Gleichgewichtsdialyse
Gel-Filtration
Aktivkohle-Adsorption
Präzipitation
Adsorption an Glasfiberfilter
Filtration über Glasfiberfilter
Zentrifugation
Dünnschnittautoradiographie
Zubereitung partikulärer Präparationen
Es gibt prinzipiell 2 unterschiedliche Strategien:
1. Qualitativer Nachweis einer Bindungsstelle, z.B. mittels immunologischer Verfahren. Dazu braucht man natürlich einen Antikörper gegen das Bindungsprotein. Die Wahrscheinlichkeit, daß der Antikörper mit der pharmakologisch relevanten Ligandbindungsstelle reagiert, ist gering, sodaß man aus solchen Experimenten meistens nichts über die Art der Ligand-Rezeptor-Wechselwirkung erfährt.
2. Quantitative Messung der Menge an Ligand-Rezeptor-Komplexen. Dazu braucht man einen markierten hochaffinen Liganden und ein Verfahren, gebundenen und nicht gebundenen Liganden voneinander zu trennen.
Im Folgenden werden Methoden vorgestellt, die bei der Verfolgung der 2. Strategie Anwendung finden. Dabei sollen die Komponenten einer einfachen Reaktion quantitativ erfaßt werden:
B + L* → BL*
B ...... unbesetzte Bindungsstelle

L* .... freier, markierter Ligand

BL* ...Ligand-Rezeptor-Komplex

Alle verwendeten Verfahren stehen vor dem Problem, den Komplex aus Bindungsstelle und markiertem Liganden vor dem Hintergrund des freien markierten Liganden zu bestimmen. Da beide gleich markiert sind, müssen sie voneinander getrennt werden. Dafür kommen alle biochemischen Techniken in Frage, die rasch niedermolekulare von hochmolekularen Molekülen bzw. Zellfragmenten trennen können. Durch die Trennung der Komponenten voneinander wird jedoch das Gleichgewicht gestört, mit der Konsequenz daß die Werte verfälscht werden, wenn der gestörte Zustand zu lange anhält. Deshalb muß die Trennung möglichst rasch erfolgen.

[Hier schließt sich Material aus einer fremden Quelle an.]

-- ==== Sys2Proof/Tests/Slice0.lean ====
section
/-! SUPPORT. The tests: a witness for every statement with hypotheses, one word per encoded row of the opcode table, ill-formed terms,
and the manual's worked words and values. -/
namespace Sys2Proof.Tests
open Sys2Proof Sys2Proof.Machine

/-! ### States of the witnesses -/

/-- A running stream in a block of 2 words at 0x4000, whose page is cached; headers at 0x4000 and 0x4008. -/
def sq : State := (placeSeq State.reset 0xF0000040).modStream 0 0 fun st => { st with phase := .inBlock, len := 2, wflag := true }
def sqWith (f : Stream → Stream) : State := sq.modStream 0 0 f
/-- s1 holds a value. -/
def sqReg (v : DWord) : State := sqWith fun st => { st with view := { st.view with s := [(1, v)] } }

/-- A token with one lane in colour 0. -/
def tok (v : Word) : Token := { kind := kDense, lanes := [v] }
/-- A change of depth 0. -/
def chg (d : Word) : Token := { kind := kChg, lanes := [d, 0, 0, 0, 7] }

/-- CE 0 with an operation word in slot 0 and the operands of its matching entry. -/
def ceEntry (w : Word) (a b x : Option Token) : State :=
  (placeSlot State.reset 0 w).modElem 0 0 0 fun e => { e with slots := [(0, { entries := [(0, { a := a, b := b, c := x })] })] }
/-- CE 0 with an operation word in slot 0 and tokens at the heads of ports A and B. -/
def ceHeads (w : Word) (a b : List Token) : State :=
  (placeSlot State.reset 0 w).modElem 0 0 0 fun e => { e with inA := a, inB := b }
/-- ME 1 with an operation word and a token at port A. -/
def meHead (w : Word) (a : List Token) : State :=
  { (placeSlot State.reset 1 w).modElem 0 1 0 fun e => { e with inA := a } with cur := { site := 1 } }

/-- The firing and element of a slot. -/
def firing (s : State) : Firing := (s.readyAt s.cur.cluster s.cur.site s.cur.ctx s.cur.slot).getD { c := 0, k := 0, site := 0, slot := 0, info := { i := .nop, reads := [], pair := [], outs := [] } }
def element (s : State) : Elem := (s.elem? s.cur.cluster s.cur.site s.cur.ctx).getD default

/-- The head that the slot's firing takes at A. -/
def headA (s : State) : Token := (firing s).a.getD default

/-- The slot that acts fires on an operand at A. -/
def fires (s : State) : Bool :=
  decide (s.elem? s.cur.cluster s.cur.site s.cur.ctx = some (element s)) &&
  decide (s.readyAt s.cur.cluster s.cur.site s.cur.ctx s.cur.slot = some (firing s)) &&
  decide ((firing s).info.needs.all ((element s).room (firing s).slot) = true) &&
  decide (s.anyDeep (firing s) = false) &&
  decide ((firing s).a = some (headA s))
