/-- One more sample of a running session, and the events by which the session's list grows. -/
theorem Abs.step_ofSamples (xs : List (Sample Config.idxW)) (x : Sample Config.idxW) :
    ∃ evs, (Abs.ofSamples xs false).step (.sample x.clock x.data x.load x.index) =
        (Abs.ofSamples (xs ++ [x]) false, evs) ∧
      sessionEvents (edges none (xs ++ [x])) = sessionEvents (edges none xs) ++ evs := by
  rw [edges_append_singleton, Option.or_none]
  by_cases hedge : xs.getLast?.map Sample.clock = some false ∧ x.clock = true
  · have hedges : edges none (xs ++ [x]) = edges none xs ++ [x] := by
      rw [edges_append_singleton, Option.or_none, if_pos hedge]
    rw [if_pos hedge, sessionEvents_append_singleton, edgeEvents_append_length, hedge.2,
      Abs.step_sample_of_edge rfl hedge.1, Abs.append_eq]
    refine ⟨_, Prod.ext ?_ rfl, rfl⟩
    simp [Abs.ofSamples, hedges, hedge.2, appendRegister_newest13, countBit, BitVec.ofNat_add, Sample.bit, edgeBit]
  · have hedges : edges none (xs ++ [x]) = edges none xs := by
      rw [edges_append_singleton, Option.or_none, if_neg hedge, List.append_nil]
    rw [if_neg hedge, List.append_nil, Abs.step_sample_of_not_edge rfl hedge]
    refine ⟨[], Prod.ext ?_ rfl, (List.append_nil _).symm⟩
    simp [Abs.ofSamples, hedges]

/-- A session without another RESET leaves and emits what its accepted samples say. -/
theorem Abs.fresh_run {cs : List Instr} (hreset : .reset ∉ cs) :
    Abs.fresh.run cs =
      (Abs.ofSamples (accepted cs) (decide (.endStream ∈ cs)), sessionEvents (edges none (accepted cs))) := by
  induction cs using List.reverseRecOn with
  | nil => rfl
  | append_singleton cs c ih =>
    obtain ⟨hreset, hc⟩ : .reset ∉ cs ∧ .reset ≠ c := by simpa using hreset
    rw [Abs.run_append, ih hreset, Abs.run_singleton]
    by_cases hend : .endStream ∈ cs
    · rw [accepted_append_of_ended hend, decide_eq_true hend, decide_eq_true (List.mem_append_left _ hend)]
      cases c with
      | reset => exact absurd rfl hc
      | endStream => exact Prod.ext rfl (List.append_nil _)
      | idle => exact Prod.ext rfl (List.append_nil _)
      | sample c d l i =>
        rw [Abs.step_sample_of_ended rfl]
        exact Prod.ext rfl (List.append_nil _)
    · rw [accepted_append hreset hend, decide_eq_false hend]
      cases c with
      | reset => exact absurd rfl hc
      | endStream =>
        rw [decide_eq_true (List.mem_append_right _ List.mem_cons_self)]
        simp [accepted, Abs.step, Abs.ofSamples]
      | idle => simp [accepted, Abs.step, hend]
      | sample c d l i =>
        obtain ⟨evs, hstep, hevents⟩ := Abs.step_ofSamples (accepted cs) ⟨c, d, l, i⟩
        have hmem : ¬ Instr.endStream ∈ cs ++ [.sample c d l i] := by simp [hend]
        rw [decide_eq_false hmem, hstep]
        exact Prod.ext rfl hevents.symm
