-- ==== Sys2Proof/Certificates/Slice0/Obligations.lean ====
section
/-! DEFINITION. The statements for the provers. Each docstring names the rules of spec/ it formalises. -/

open Sys2Proof Sys2Proof.Machine

/-! ### Encoding -/

/-- 30_encoding.md R82, R84, R85: decoding an encoded well-formed instruction gives it back, and whatever decodes is well formed
and encodes to exactly those bits: no bit of a command word or token is dropped, and no two encodings share an instruction. -/
def Obligations.DecodeEncodeAgree : Prop :=
  (∀ i : Instr, i.wellFormed = true → decode (encode i) = .ok i) ∧
  (∀ (e : Encoding) (i : Instr), decode e = .ok i → i.wellFormed = true ∧ encode i = e)

/-- 30_encoding.md R82: a command word selects a command exactly when w[31:4] = 0 and w[3:0] is one of 0 to 4, and which. -/
def Obligations.OpcodeMapSelectsCommands : Prop :=
  ∀ (w : Word) (i : Instr), decodeCommand w = .ok i ↔
    w.toNat / 16 = 0 ∧
      ((w.toNat % 16 = 0x0 ∧ i = .nop) ∨ (w.toNat % 16 = 0x1 ∧ i = .convertPalette) ∨
       (w.toNat % 16 = 0x2 ∧ i = .drawImage) ∨ (w.toNat % 16 = 0x3 ∧ i = .drawLine) ∨
       (w.toNat % 16 = 0x4 ∧ i = .decodePixel))

/-- 30_encoding.md R84, R85, R93: with the source's masks. `b & 0xC0 == 0xC0` makes a RUN of length `b & 0x3F` and the next byte
its fill value, two bytes long; any other byte is a literal whose pixel is the byte, one byte long. -/
def Obligations.TokenFormsByMask : Prop :=
  ∀ (b v : Byte) (rest : List Byte),
    (b &&& 0xC0#8 = 0xC0#8 → tokenLength b = 2 ∧
      ∃ n : BitVec 6, n.setWidth 8 = b &&& 0x3F#8 ∧ decodeToken (b :: v :: rest) = .ok (.run n v, rest)) ∧
    (b &&& 0xC0#8 ≠ 0xC0#8 → tokenLength b = 1 ∧ b.toNat ≤ 191 ∧
      ∃ i : Instr, tokenPixels i = [b] ∧ (i = .lit00 b ∨ i = .lit01 b ∨ i = .lit10 b) ∧
        decodeToken (b :: rest) = .ok (i, rest))

/-- Words written out from R82 and R84: one for each family. A sanity statement. -/
def Obligations.SampleWordsDecode : Prop :=
  decodeTableWord 32 0b00000000000000000000000000000000 = some .nop ∧
  decodeTableWord 32 0b00000000000000000000000000000001 = some .convertPalette ∧
  decodeTableWord 32 0b00000000000000000000000000000010 = some .drawImage ∧
  decodeTableWord 32 0b00000000000000000000000000000011 = some .drawLine ∧
  decodeTableWord 32 0b00000000000000000000000000000100 = some .decodePixel ∧
  decodeTableWord 8 0b00101010 = some (.lit00 0x2A#8) ∧
  decodeTableWord 8 0b01000000 = some (.lit01 0x40#8) ∧
  decodeTableWord 8 0b10111111 = some (.lit10 0xBF#8) ∧
  decodeTableWord 16 0b1100001100000101 = some (.run 3#6 0x05#8)

/-- 30_encoding.md R92: `.pix v` is one token yielding v for every byte v, and `.fill n v` is a stream of well-formed tokens
yielding exactly n copies of v. -/
def Obligations.DirectivesYieldTheirPixels : Prop :=
  (∀ v : Byte, ∃ i : Instr, i.isToken = true ∧ i.wellFormed = true ∧ (Directive.pix v).expand = tokenBytes i ∧
    tokenPixels i = [v]) ∧
  (∀ (n : Nat) (v : Byte), ∃ ts : List Instr, AllTokens ts ∧ (Directive.fill n v).expand = streamBytes ts ∧
    streamPixels ts = List.replicate n v)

Das einzige Verfahren, daß die exakte Bestimmung der Konzentrationen aller miteinander im Gleichgewicht stehenden Komponenten erlaubt, ohne das Gleichgewicht zu stören, ist die

Gleichgewichtsdialyse
 

Nur die niedermolekularen Ligandmoleküle (L*) können die semipermeable Membran durchdringen und erreichen schließlich innen und außen die gleiche Konzentration.

Die Aktivitäten L* und BL* + L* können direkt gemessen werden, ohne das Gleichgewicht zu stören. Bei besonders schwachen Bindungen (rasche Dissoziation) die einzige praktikable Methode.
 

Nachteile:
Immer gilt: L* >> BL*; daher ergibt sich BL* als Differenz zweier annähernd gleich großer Zahlen (ungenau)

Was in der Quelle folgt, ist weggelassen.